### What is required
Across the entries below, work out how many lines contain "overflowCode". Please give the number only.

### Data
/-- A binary format (Table 7-1): exponent bits, mantissa bits, bias, code of the largest finite magnitude. -/
structure Fmt where
  ebits : Nat
  mbits : Nat
  bias : Nat
  maxCode : Nat
  deriving DecidableEq, Repr

def fp32 : Fmt := { ebits := 8, mbits := 23, bias := 127, maxCode := 0x7F7FFFFF }
def bf16 : Fmt := { ebits := 8, mbits := 7, bias := 127, maxCode := 0x7F7F }
def fp16 : Fmt := { ebits := 5, mbits := 10, bias := 15, maxCode := 0x7BFF }
def e5m2 : Fmt := { ebits := 5, mbits := 2, bias := 15, maxCode := 0x7B }
def e4m3 : Fmt := { ebits := 4, mbits := 3, bias := 7, maxCode := 0x7E }
def e2m1 : Fmt := { ebits := 2, mbits := 1, bias := 1, maxCode := 7 }

/-- The sign bit's weight. -/
def Fmt.signW (f : Fmt) : Nat := 2 ^ (f.ebits + f.mbits)
/-- Exponent of the format's quantum: the smallest subnormal is 2^qmin. -/
def Fmt.qmin (f : Fmt) : Int := 1 - (f.bias : Int) - (f.mbits : Int)
/-- Exponent of the smallest normal. -/
def Fmt.emin (f : Fmt) : Int := 1 - (f.bias : Int)
/-- Code of infinity's magnitude; E4M3 and E2M1 have none. -/
def Fmt.infCode (f : Fmt) : Nat := (2 ^ f.ebits - 1) * 2 ^ f.mbits
/-- The canonical NaN (R126). -/
def Fmt.nanCode (f : Fmt) : Nat := if f = e4m3 then 0x7F else if f = e5m2 then 0x7E else f.infCode + 2 ^ (f.mbits - 1)

/-- A decoded operand: NaN and whether it is signalling, an infinity, an exact value with its sign. -/
inductive FVal
  | nan (sig : Bool)
  | inf (neg : Bool)
  | fin (neg : Bool) (m : Nat) (e : Int)
  deriving DecidableEq, Repr

/-- The value of a code (R122, R123, R126). -/
def decodeF (f : Fmt) (x : Nat) : FVal :=
  let neg := decide (x / f.signW % 2 = 1)
  let a := x % f.signW
  let ex := a / 2 ^ f.mbits
  let m := a % 2 ^ f.mbits
  if f = e2m1 then
    (if a = 0 then .fin false 0 0
     else if ex = 0 then .fin neg m f.qmin else .fin neg (m + 2 ^ f.mbits) (f.qmin + (ex : Int) - 1))
  else if f = e4m3 ∧ a = 0x7F then .nan false
  else if f ≠ e4m3 ∧ ex = 2 ^ f.ebits - 1 then
    (if m = 0 then .inf neg else .nan (decide (m < 2 ^ (f.mbits - 1))))
  else if ex = 0 then .fin neg m f.qmin
  else .fin neg (m + 2 ^ f.mbits) (f.qmin + (ex : Int) - 1)

/-! Rounding (R128). -/

/-- How a discarded part is rounded: by a mode, or always to the smaller or the larger magnitude. -/
inductive Rnd
  | mode (m : RMode)
  | down
  | up
  deriving DecidableEq, Repr

/-- Whether the magnitude is raised: the kept part odd, the discarded part against one half, the sign. -/
def raise (r : Rnd) (neg odd above tie exact : Bool) : Bool :=
  match r with
  | .down => false
  | .up => !exact
  | .mode .rne => above || (tie && odd)
  | .mode .rz => false
  | .mode .rdn => neg && !exact
  | .mode .rup => !neg && !exact

/-- Round m · 2^e, with more below m when `st`, to a multiple of 2^q: the multiple, and whether it is inexact. -/
def roundAt (r : Rnd) (neg : Bool) (m : Nat) (e : Int) (st : Bool) (q : Int) : Nat × Bool :=
  if q ≤ e then (m * 2 ^ (e - q).toNat, st)
  else
    let k := (q - e).toNat
    let w := m / 2 ^ k
    let rem := m % 2 ^ k
    let h := 2 ^ (k - 1)
    let exact := rem == 0 && !st
    (if raise r neg (w % 2 == 1) (decide (h < rem) || (rem == h && st)) (rem == h && !st) exact then w + 1 else w, !exact)

/-- The quantum of a value with p mantissa bits and no lower limit. -/
def freeQuantum (p m : Nat) (e : Int) : Int := (Nat.log2 m : Int) + e - (p : Int)

/-- Round to a format (R128, R129): the code without sign, inexact, tiny after rounding. -/
def roundMag (f : Fmt) (r : Rnd) (neg : Bool) (m : Nat) (e : Int) (st : Bool) : Nat × Bool × Bool :=
  if m = 0 ∧ st = false then (0, false, false)
  else
    let q0 := freeQuantum f.mbits m e
    let q := max q0 f.qmin
    let (w, x) := roundAt r neg m e st q
    let (w0, _) := roundAt r neg m e st q0
    -- tiny: what an unlimited exponent would give lies below the smallest normal
    let tiny := decide (Nat.log2 w0 + q0 < f.emin) || w0 == 0
    ((q - f.qmin).toNat * 2 ^ f.mbits + w, x, tiny)

/-- What an overflow delivers (R128). -/
def overflowCode (f : Fmt) (m : RMode) (neg : Bool) : Nat :=
  match m, neg with
  | .rne, _ => f.infCode
  | .rz, _ => f.maxCode
  | .rdn, false => f.maxCode
  | .rdn, true => f.infCode
  | .rup, false => f.infCode
  | .rup, true => f.maxCode

/-- Sign and magnitude as a code. -/
def signed (f : Fmt) (neg : Bool) (a : Nat) : Nat := (if neg then f.signW else 0) + a

/-- Round an exact value to a format: code and flags (R128, R129, Table 7-6). `r` says how; `m` what an overflow gives. -/
def roundBy (f : Fmt) (r : Rnd) (mode : RMode) (neg : Bool) (m : Nat) (e : Int) (st : Bool) : Nat × BitVec 5 :=
  let (c, x, tiny) := roundMag f r neg m e st
  if f.maxCode < c then (signed f neg (overflowCode f mode neg), flOF ||| flNX)
  else (signed f neg c, if x then (if tiny then flUF ||| flNX else flNX) else 0)
def roundF (f : Fmt) (mode : RMode) (neg : Bool) (m : Nat) (e : Int) (st : Bool := false) : Nat × BitVec 5 :=
  roundBy f (.mode mode) mode neg m e st

/-- Raise NV when a NaN operand is signalling (Table 7-3). -/
def sigFlag (vs : List FVal) : BitVec 5 := if vs.any fun v => v == .nan true then flNV else 0
def isNan : FVal → Bool
  | .nan _ => true
  | _ => false
def isInf : FVal → Bool
  | .inf _ => true
  | _ => false
def isZero : FVal → Bool
  | .fin _ m _ => m == 0
  | _ => false
def negOf : FVal → Bool
  | .nan _ => false
  | .inf n => n
  | .fin n _ _ => n
/-- A value negated. -/
def negF : FVal → FVal
  | .nan b => .nan b
  | .inf n => .inf !n
  | .fin n m e => .fin (!n) m e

### Exercise answer
2